There have been multiple reports of wide divergence in the drug susceptibility of different T. cruzi strains. In a survey which encompassed representatives of DTUs I–VI, significant differences in benznidazole sensitivity were identified, but there was no correlation with parasite lineage (Villarreal et al. Reference Villarreal, Barnabé, Sereno and Tibayrenc2004). These results were consistent with data obtained from a panel of 28 parasite isolates from Colombia, where in vitro EC50 values against benznidazole ranged from 1 to 35 µ m (Mejia et al. Reference Mejia, Hall, Taylor, Gómez-Palacio, Wilkinson, Triana-Chávez and Kelly2012). Again, there was no obvious correlation between sensitivity and lineage (the panel contained DTU I and II strains), or with the biological origin of the parasites, either insect vector, small mammal or human. This extensive natural variation in benznidazole sensitivity was independent of TcNTR-1 sequence, implying that it must be associated with additional factors. In another report, parasites belonging to each of the DTUs were tested in vitro against several nitroheterocylic drugs and other lead compounds (Moraes et al. Reference Moraes, Giardini, Kim, Franco, Araujo-Junior, Schenkman, Chatelain and Freitas-Junior2014). Although parasite strains exhibited a range of susceptibilities to individual drugs (e.g. up to 8-fold in the case of nifurtimox), there was no evidence that any of the lineages were intrinsically more resistant to drugs in general. In vivo studies have been inconsistent in terms of linking drug susceptibility to parasite lineage. For example, while Toledo et al. (Reference Toledo, Bahia, Carneiro, Martins-Filho, Tibayrenc, Barnabé, Tafuri and de Lana2003) found that TcI-infected mice were less frequently cured by benznidazole or itraconazole than TcII- or TcV-infected mice, they also observed extensive heterogeneity in drug sensitivity between strains within these lineages. Similar intra-lineage variations were also reported when the curative potential of benznidazole was assessed with a number of Brazilian strains (Teston et al. Reference Teston, Monteiro, Reis, Bossolani, Gomes, de Araújo, Bahia, Barbosa and Toledo2013). In a study with the other front line drug nifurtimox, no association was found between therapeutic effectiveness and parasite lineage (Oliveira et al. Reference Oliveira, Branquinho, Alessio, Mello, Nogueira-de-Paiva, Carneiro, Toledo, Reis, Martins-Filho and Lana2017).

In summary, although natural T. cruzi isolates can display large variations in drug susceptibility, there is little evidence to link this with their taxonomic designation at the DTU level. As a general observation, intra-lineage differences seem to be as extensive as those between lineages. This highlights that assessment of the ability of lead compounds to display in vivo activity against a wide panel of isolates, reflecting the diverse phylogeny and geographical range of T. cruzi, must be considered an integral step in the drug development pathway. The importance of this is emphasized further by the commonality of mixed infections (Bontempi et al. Reference Bontempi, Bizai, Ortiz, Manattini, Fabbro, Solari and Diez2016).

ARE ALL PARASITE LIFE-CYCLE STAGES EQUALLY SUSCEPTIBLE TO CHEMOTHERAPY?

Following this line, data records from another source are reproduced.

/-! ### State.withPort -/

@[simp] theorem State.withPort_level (s : State) (rest : List PortItem) :
    (s.withPort rest).level = s.level := rfl
@[simp] theorem State.withPort_owned (s : State) (rest : List PortItem) :
    (s.withPort rest).owned = s.owned := rfl
@[simp] theorem State.withPort_dir (s : State) (rest : List PortItem) :
    (s.withPort rest).dir = s.dir := rfl
@[simp] theorem State.withPort_w (s : State) (rest : List PortItem) :
    (s.withPort rest).w = s.w := rfl
@[simp] theorem State.withPort_upc (s : State) (rest : List PortItem) :
    (s.withPort rest).upc = s.upc := rfl
@[simp] theorem State.withPort_a (s : State) (rest : List PortItem) :
    (s.withPort rest).a = s.a := rfl
@[simp] theorem State.withPort_v (s : State) (rest : List PortItem) :
    (s.withPort rest).v = s.v := rfl
@[simp] theorem State.withPort_phase (s : State) (rest : List PortItem) :
    (s.withPort rest).phase = s.phase := rfl
@[simp] theorem State.withPort_p (s : State) (rest : List PortItem) :
    (s.withPort rest).p = s.p := rfl
@[simp] theorem State.withPort_tix (s : State) (rest : List PortItem) :
    (s.withPort rest).tix = s.tix := rfl
@[simp] theorem State.withPort_initDone (s : State) (rest : List PortItem) :
    (s.withPort rest).initDone = s.initDone := rfl
@[simp] theorem State.withPort_busy (s : State) (rest : List PortItem) :
    (s.withPort rest).busy = s.busy := rfl
@[simp] theorem State.withPort_trace (s : State) (rest : List PortItem) :
    (s.withPort rest).trace = s.trace := rfl
@[simp] theorem State.withPort_diag (s : State) (rest : List PortItem) :
    (s.withPort rest).diag = s.diag := rfl
@[simp] theorem State.withPort_client (s : State) (rest : List PortItem) :
    (s.withPort rest).client = s.client := rfl
@[simp] theorem State.withPort_history (s : State) (rest : List PortItem) :
    (s.withPort rest).history = s.history := rfl
@[simp] theorem State.withPort_target (s : State) (rest : List PortItem) :
    (s.withPort rest).target = s.target := rfl
@[simp] theorem State.withPort_params (s : State) (rest : List PortItem) :
    (s.withPort rest).params = s.params := rfl
@[simp] theorem State.withPort_answers (s : State) (rest : List PortItem) :
    (s.withPort rest).answers = s.answers := rfl
@[simp] theorem State.withPort_asked (s : State) (rest : List PortItem) :
    (s.withPort rest).asked = s.asked := rfl
@[simp] theorem State.withPort_draws (s : State) (rest : List PortItem) :
    (s.withPort rest).draws = s.draws := rfl
@[simp] theorem State.withPort_drawn (s : State) (rest : List PortItem) :
    (s.withPort rest).drawn = s.drawn := rfl
@[simp] theorem State.withPort_scrubbed (s : State) (rest : List PortItem) :
    (s.withPort rest).scrubbed = s.scrubbed := rfl
@[simp] theorem State.withPort_port (s : State) (rest : List PortItem) :
    (s.withPort rest).port = rest := rfl

/-! ### State.withPins -/

@[simp] theorem State.withPins_level (s : State) (pins : PerLine Nat) :
    (s.withPins pins).level = s.level := rfl
@[simp] theorem State.withPins_owned (s : State) (pins : PerLine Nat) :
    (s.withPins pins).owned = s.owned := rfl
@[simp] theorem State.withPins_dir (s : State) (pins : PerLine Nat) :
    (s.withPins pins).dir = s.dir := rfl
@[simp] theorem State.withPins_w (s : State) (pins : PerLine Nat) : (s.withPins pins).w = s.w := rfl
@[simp] theorem State.withPins_upc (s : State) (pins : PerLine Nat) :
    (s.withPins pins).upc = s.upc := rfl
@[simp] theorem State.withPins_a (s : State) (pins : PerLine Nat) : (s.withPins pins).a = s.a := rfl
@[simp] theorem State.withPins_v (s : State) (pins : PerLine Nat) : (s.withPins pins).v = s.v := rfl
@[simp] theorem State.withPins_phase (s : State) (pins : PerLine Nat) :
    (s.withPins pins).phase = s.phase := rfl
@[simp] theorem State.withPins_p (s : State) (pins : PerLine Nat) : (s.withPins pins).p = s.p := rfl
@[simp] theorem State.withPins_tix (s : State) (pins : PerLine Nat) :
    (s.withPins pins).tix = s.tix := rfl
@[simp] theorem State.withPins_initDone (s : State) (pins : PerLine Nat) :
    (s.withPins pins).initDone = s.initDone := rfl
@[simp] theorem State.withPins_busy (s : State) (pins : PerLine Nat) :
    (s.withPins pins).busy = s.busy := rfl
@[simp] theorem State.withPins_trace (s : State) (pins : PerLine Nat) :
    (s.withPins pins).trace = s.trace := rfl
@[simp] theorem State.withPins_diag (s : State) (pins : PerLine Nat) :
    (s.withPins pins).diag = s.diag := rfl
@[simp] theorem State.withPins_client (s : State) (pins : PerLine Nat) :
    (s.withPins pins).client = s.client := rfl
@[simp] theorem State.withPins_history (s : State) (pins : PerLine Nat) :
    (s.withPins pins).history = s.history := rfl
@[simp] theorem State.withPins_target (s : State) (pins : PerLine Nat) :
    (s.withPins pins).target = s.target := rfl
@[simp] theorem State.withPins_params (s : State) (pins : PerLine Nat) :
    (s.withPins pins).params = { s.params with pins := pins } := rfl
@[simp] theorem State.withPins_answers (s : State) (pins : PerLine Nat) :
    (s.withPins pins).answers = s.answers := rfl
@[simp] theorem State.withPins_asked (s : State) (pins : PerLine Nat) :
    (s.withPins pins).asked = s.asked := rfl
@[simp] theorem State.withPins_draws (s : State) (pins : PerLine Nat) :
    (s.withPins pins).draws = s.draws := rfl
@[simp] theorem State.withPins_drawn (s : State) (pins : PerLine Nat) :
    (s.withPins pins).drawn = s.drawn := rfl
@[simp] theorem State.withPins_scrubbed (s : State) (pins : PerLine Nat) :
    (s.withPins pins).scrubbed = s.scrubbed := rfl
@[simp] theorem State.withPins_port (s : State) (pins : PerLine Nat) :
    (s.withPins pins).port = s.port := rfl

end Sys2Proof.Machine
end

From the drug development perspective, there are a number of important questions relating to the T. cruzi life-cycle that need to be addressed: (i) Is it necessary to kill all developmental forms to produce a curative outcome? (ii) Are all developmental forms equally susceptible to trypanocidal compounds? (iii) Is there a point in the life-cycle during chronic stage infections where the parasites enter a biochemically quiescent or dormant phase? The T. cruzi life-cycle involves a series of differentiation steps, in which the parasite passes through both replicative and non-replicative stages. In the classical text-book version of the mammalian life-cycle, which has been established for more than a century, insect-transmitted non-replicating metacyclic trypomastigotes invade host cells, differentiate into small round-shaped, non-flagellated intracellular amastigotes, and then divide by binary fission in the cytosol. When they reach a threshold level, which may be several hundred per infected cell, they differentiate into non-dividing flagellated trypomastigotes, which are released following lysis of the host cell. The trypomastigotes can then re-invade other cells, or be taken up in a bloodmeal by a feeding triatomine bug.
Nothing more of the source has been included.